#### Exercise directions:
Below are the records; restate word for word the lines from the first through the one containing "of a row. -/", and only those.

#### Records supplied:
-- ==== Sys2Proof/Tests/Slice0.lean ====
section
/-! SUPPORT. Own tests: the checks of WellFormed, the frames and worked examples of the manual, one small step per row, and for every
statement with hypotheses a state and operands that meet them, each clause at a boundary of its range. -/

namespace Sys2Proof.Tests

set_option Elab.async false

open Sys2Proof Sys2Proof.Machine

/-! ### Small states -/

/-- A LIVE record of requester 2 on PKG_LONG under tag 7 (2.3, worked example). -/
def sample : Record where
  state := .live
  owner := 2
  subject := 1
  tag := 7
  cls := .ordinary
  bound := 200
  mask := 0b001
  pendingBound := none
  pendingMask := none
  lease := some 3600
  generation := 0

/-- A table that holds these records and nothing else. -/
def tableOf (l : List (SlotIx × Record)) : Table := l.foldl (fun t p => t.set p.1 (some p.2)) (Vector.replicate 48 none)

/-- The state after reset with another table and its entries. -/
def stateOf (l : List (SlotIx × Record)) : State :=
  { State.reset with table := tableOf l, resolver := Vector.ofFn (computeEntry (tableOf l) .bag) }

/-- The execution of a command that its requester has just sent. -/
def sent (r : Requester) (c : Command) : Execution := ⟨r, c, false, 0⟩

/-- A state with a command in execution. -/
def taking (r : Requester) (c : Command) (s : State) : State := { s with link := { s.link with execution := some (sent r c) } }

/-- The next state of a row. -/
def after (i : Instr) (s : State) : State :=
  match exec i s with
  | .next t => t
  | .fault _ => s
  | .refused _ => s

/-- The completion of a command sent by a requester. -/
def completes (r : Requester) (c : Command) (s : State) : State := after (completionRow c) (taking r c s)

/-- The status and the payload in the slot. -/
def reply (s : State) : Option (Status × List Byte) := s.link.slot.map fun h => (h.response.status, h.response.payload)

/-- What the statements about a command in execution assume of the state. -/
theorem taking_execution (r : Requester) (c : Command) (s : State) : (taking r c s).link.execution = some (sent r c) := rfl

/-- A key with one record, from a check over the slots. -/
theorem holdsKey_of {t : Table} {f : KeyFields} {i : SlotIx} {r : Record} (hi : t[i] = some r) (hr : Names f r)
    (h : ∀ j : SlotIx, j ≠ i → t[j] = none) : HoldsKey t f i r :=
  ⟨hi, hr, fun j q hq _ => by
    by_contra hn
    rw [h j hn] at hq
    cases hq⟩

/-- A table with one record holds it in its slot and nothing elsewhere. -/
theorem tableOf_one (i j : SlotIx) (r : Record) : (tableOf [(i, r)])[j] = if i = j then some r else none := by
  unfold tableOf
  simp only [List.foldl, Fin.getElem_fin, Vector.getElem_set, Vector.getElem_replicate, Fin.ext_iff]

/-- The entries of a small state are the ones its records give. -/
theorem resolvedOk_stateOf (l : List (SlotIx × Record)) : ResolvedOk (stateOf l) := by
  intro sub
  show (Vector.ofFn (computeEntry (tableOf l) .bag))[sub] = computeEntry (tableOf l) .bag sub
  simp

/-! ### WellFormed -/

theorem test_wellFormed_commandFrame_refuses_fetch : wellFormed (.commandFrame (bitsOfBytes [0x52, 0x00])) = false := by decide
theorem test_wellFormed_frameDuringExecution_refuses_fetch : wellFormed (.frameDuringExecution (bitsOfBytes [0x57])) = false := by decide
theorem test_wellFormed_fetchFrame_refuses_command : wellFormed (.fetchFrame (bitsOfBytes [0xA0])) = false := by decide
theorem test_wellFormed_accepts : wellFormed (.commandFrame (bitsOfBytes [0xA7])) = true
    ∧ wellFormed (.frameDuringExecution (bitsOfBytes [0x00])) = true ∧ wellFormed (.fetchFrame (bitsOfBytes [0x50])) = true
    ∧ wellFormed (.fetchFrame [true]) = true ∧ wellFormed .leaseTick = true := by decide

/-! ### Frames of the manual (10.6, worked example) -/

/-- The CHANGE frame of the worked example. -/
def changeFrame : List Byte := [0xA2, 0x02, 0x08, 0x02, 0x01, 0x07, 0x00, 0xF0, 0x03, 0x01, 0x00, 0x56]

/-- The command that frame carries. -/
def changeCommand : Command := .change ⟨⟨2, 1, 7⟩, 240, 3, ⟨1, 0⟩⟩

theorem test_changeFrame_read : judgeFrame 0xA2 changeFrame.tail = .take 2 changeCommand := by decide +kernel
theorem test_changeFrame_built : commandFrameBytes 2 changeCommand = changeFrame := by decide +kernel
theorem test_change_response : responseBytes ⟨.staged, false, true, 2, 0, [0x0A, 0x01]⟩ = [0x01, 0x02, 0x02, 0x00, 0x02, 0x0A, 0x01, 0xEE] := by
  decide +kernel
theorem test_empty_answer : responseBytes (bareAnswer .empty 5) = [0x03, 0x00, 0x05, 0x00, 0x00, 0xF8] := by decide +kernel
theorem test_frame_refused_in_order :
    [judgeFrame 0xA2 [0x02, 0x08], judgeFrame 0xB0 [0x11, 0x00, 0x3F], judgeFrame 0xA0 [0x11, 0x00, 0x00], judgeFrame 0xA0 [0x13, 0x00, 0x4D],
      judgeFrame 0xA0 [0x11, 0x01, 0x00, 0x4E], judgeFrame 0xA3 [0x21, 0x00, 0x3C], judgeFrame 0xA0 [0x11, 0x00, 0x4F]]
    = [.refuse 2 .framing, .refuse 0 .framing, .refuse 0 .check, .refuse 0 .unknown, .refuse 0 .malformed, .refuse 3 .denied,
       .take 0 .readProfile] := by decide +kernel
theorem test_frame_is_read_msb_first : wholeBytes (bitsOfBytes [0xA2, 0x02] ++ [true, true]) = [0xA2, 0x02]
    ∧ bitsOfByte 0xA2 = [true, false, true, false, false, false, true, false] := by decide
theorem test_commandFrame_taken_from_bits :
    (after (.commandFrame (bitsOfBytes changeFrame)) State.reset).link.execution = some ⟨2, changeCommand, false, 0⟩ := by decide +kernel
theorem test_frameDuringExecution_sets_dropped :
    ((after (.frameDuringExecution (bitsOfBytes [0xA0])) (taking 2 changeCommand State.reset)).link.execution.map (·.dropped)) = some true := by
  decide +kernel
theorem test_fetchFrame_not_ready :
    (after (.fetchFrame (bitsOfBytes [0x52, 0, 0])) (taking 2 changeCommand State.reset)).link.sdo
      = bitsOfBytes [0, 0x02, 0] := by decide +kernel

/-! ### The worked examples of chapters 2, 3, 5, 6, 7, 9 and 10 -/

/-- The mixed change of 2.3: steps 1 and 2, the variations on step 2, and step 4. -/
theorem test_mixed_change :
    let r1 : Record := { sample with mask := 0b011, pendingBound := some 240, generation := 1 }
    let r3 : Record := { sample with bound := 180, mask := 0b010, generation := 3 }
    changed 240 0b011 sample = r1
    ∧ changed 180 0b010 r1 = { r1 with bound := 180, pendingBound := none, pendingMask := some 0b010, generation := 2 }
    ∧ changed 240 0b011 r1 = r1
    ∧ changed 180 0b001 r1 = { r1 with bound := 180, pendingBound := none, pendingMask := some 0b001, generation := 2 }
    ∧ committed 1 { sample with bound := 180, mask := 0b011, pendingMask := some 0b010, generation := 2 } = some r3
    ∧ changed 180 0b010 r3 = r3 := by decide +kernel

theorem test_place_takes_lowest_free :
    let s := completes 2 (.place ⟨1, 7, 200, 1, 0, 1, 3600⟩) State.reset
    reply s = some (.ok, [10]) ∧ s.table[10] = some sample := by decide +kernel
theorem test_change_overridden_by_platform :
    let s := completes 0 (.change ⟨⟨2, 1, 7⟩, 180, 1, ⟨0, 0⟩⟩) (stateOf [(12, sample)])
    reply s = some (.ok, [12, 1]) ∧ s.link.notices[2].pending = 0b000010 ∧ s.link.notices[2].lastOverridden = some 12 := by decide +kernel
theorem test_change_stale : reply (completes 2 (.change ⟨⟨2, 1, 7⟩, 180, 1, ⟨1, 4⟩⟩) (stateOf [(12, sample)])) = some (.stale, [12, 0]) := by
  decide +kernel
theorem test_renew : (completes 2 (.renew ⟨⟨2, 1, 7⟩, 60, ⟨0, 0⟩⟩) (stateOf [(12, sample)])).table[12]
    = some { sample with lease := some 60, generation := 1 } := by decide +kernel
theorem test_retire : reply (completes 2 (.retire ⟨⟨2, 1, 7⟩, ⟨0, 0⟩⟩) (stateOf [(12, sample)])) = some (.staged, [12, 1])
    ∧ reply (completes 4 (.retire ⟨⟨2, 1, 7⟩, ⟨1, 9⟩⟩) (stateOf [(12, sample)])) = some (.denied, []) := by decide +kernel
theorem test_sweep : reply (completes 2 (.sweep 2 0xFF) (stateOf [(12, sample)])) = some (.staged, [1])
    ∧ reply (completes 2 (.sweep 2 0) (stateOf [(12, sample)])) = some (.ok, [0]) := by decide +kernel
theorem test_lookup : reply (completes 5 (.lookup ⟨2, 1, 7⟩) (stateOf [(12, sample)]))
    = some (.ok, [12, 1, 2, 1, 7, 0b01000, 0, 200, 0, 0, 1, 0x0E, 0x10, 0]) := by decide +kernel
theorem test_readSlot_free : reply (completes 5 (.readSlot 47) (stateOf [(12, sample)])) = some (.ok, 47 :: List.replicate 13 0) := by
  decide +kernel
theorem test_list : (reply (completes 5 (.list 7) State.reset)).map (fun p => (p.1, p.2.take 3, p.2.length)) = some (.ok, [3, 0, 7], 44) := by
  decide +kernel

/-- Chapter 5: in LAP, PKG_SHORT is 240 in slots 1 and 11, the lower wins; an agent's 160 loses to the profile's 144. -/
theorem test_entries_in_lap :
    let t : Table := ((Default.table 1).set 10 (some { sample with bound := 160, mask := 0b011 })).set 11
      (some { sample with subject := 0, tag := 1, bound := 240, mask := 0b111 })
    computeEntry t .lap 0 = ⟨some 240, some 1, 2⟩ ∧ computeEntry t .lap 1 = ⟨some 144, some 3, 2⟩ ∧ computeEntry t .desk 1 = ⟨some 160, some 10, 2⟩ := by
  decide +kernel

/-- Chapter 6: the DISCHARGE filter at 64000 takes codes 298 and 301 at k = 2. -/
theorem test_spot_check_filter : updatedFilter (some 64000) (sampleOf 298 64) 2 = 86144 ∧ reported 86144 = 336
    ∧ updatedFilter (some 86144) (sampleOf 301 64) 2 = 103136 ∧ reported 103136 = 402 := by decide

/-- Chapter 7: SKIN_BASE at 333 over 332 steps when no time of last change stands, and not before 200 ms have elapsed. -/
theorem test_pressure_steps :
    let g := stepPressure 10000 (some 332) 333 Default.governedTemperature
    g.pressure = 1 ∧ (stepPressure 10199 (some 332) 334 g).pressure = 1 ∧ (stepPressure 10200 (some 332) 334 g).pressure = 2
    ∧ stepPressure 10300 (some 332) 330 g = g := by decide +kernel

/-- Chapter 8: level 7 of 1024 us is asserted for 448 us, CHG_SET at level 15 never, level 13 of 48 us for 39 us. -/
theorem test_asserted_times : assertedMicros 0 { Default.outputs[0] with applied := 7 } = 448
    ∧ assertedMicros 2 { Default.outputs[2] with applied := 15 } = 0 ∧ assertedMicros 3 { Default.outputs[3] with applied := 13 } = 39 := by
  decide +kernel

#### Exercise output:
-- ==== Sys2Proof/Tests/Slice0.lean ====
section
/-! SUPPORT. Own tests: the checks of WellFormed, the frames and worked examples of the manual, one small step per row, and for every
statement with hypotheses a state and operands that meet them, each clause at a boundary of its range. -/

namespace Sys2Proof.Tests

set_option Elab.async false

open Sys2Proof Sys2Proof.Machine

/-! ### Small states -/

/-- A LIVE record of requester 2 on PKG_LONG under tag 7 (2.3, worked example). -/
def sample : Record where
  state := .live
  owner := 2
  subject := 1
  tag := 7
  cls := .ordinary
  bound := 200
  mask := 0b001
  pendingBound := none
  pendingMask := none
  lease := some 3600
  generation := 0

/-- A table that holds these records and nothing else. -/
def tableOf (l : List (SlotIx × Record)) : Table := l.foldl (fun t p => t.set p.1 (some p.2)) (Vector.replicate 48 none)

/-- The state after reset with another table and its entries. -/
def stateOf (l : List (SlotIx × Record)) : State :=
  { State.reset with table := tableOf l, resolver := Vector.ofFn (computeEntry (tableOf l) .bag) }

/-- The execution of a command that its requester has just sent. -/
def sent (r : Requester) (c : Command) : Execution := ⟨r, c, false, 0⟩

/-- A state with a command in execution. -/
def taking (r : Requester) (c : Command) (s : State) : State := { s with link := { s.link with execution := some (sent r c) } }

/-- The next state of a row. -/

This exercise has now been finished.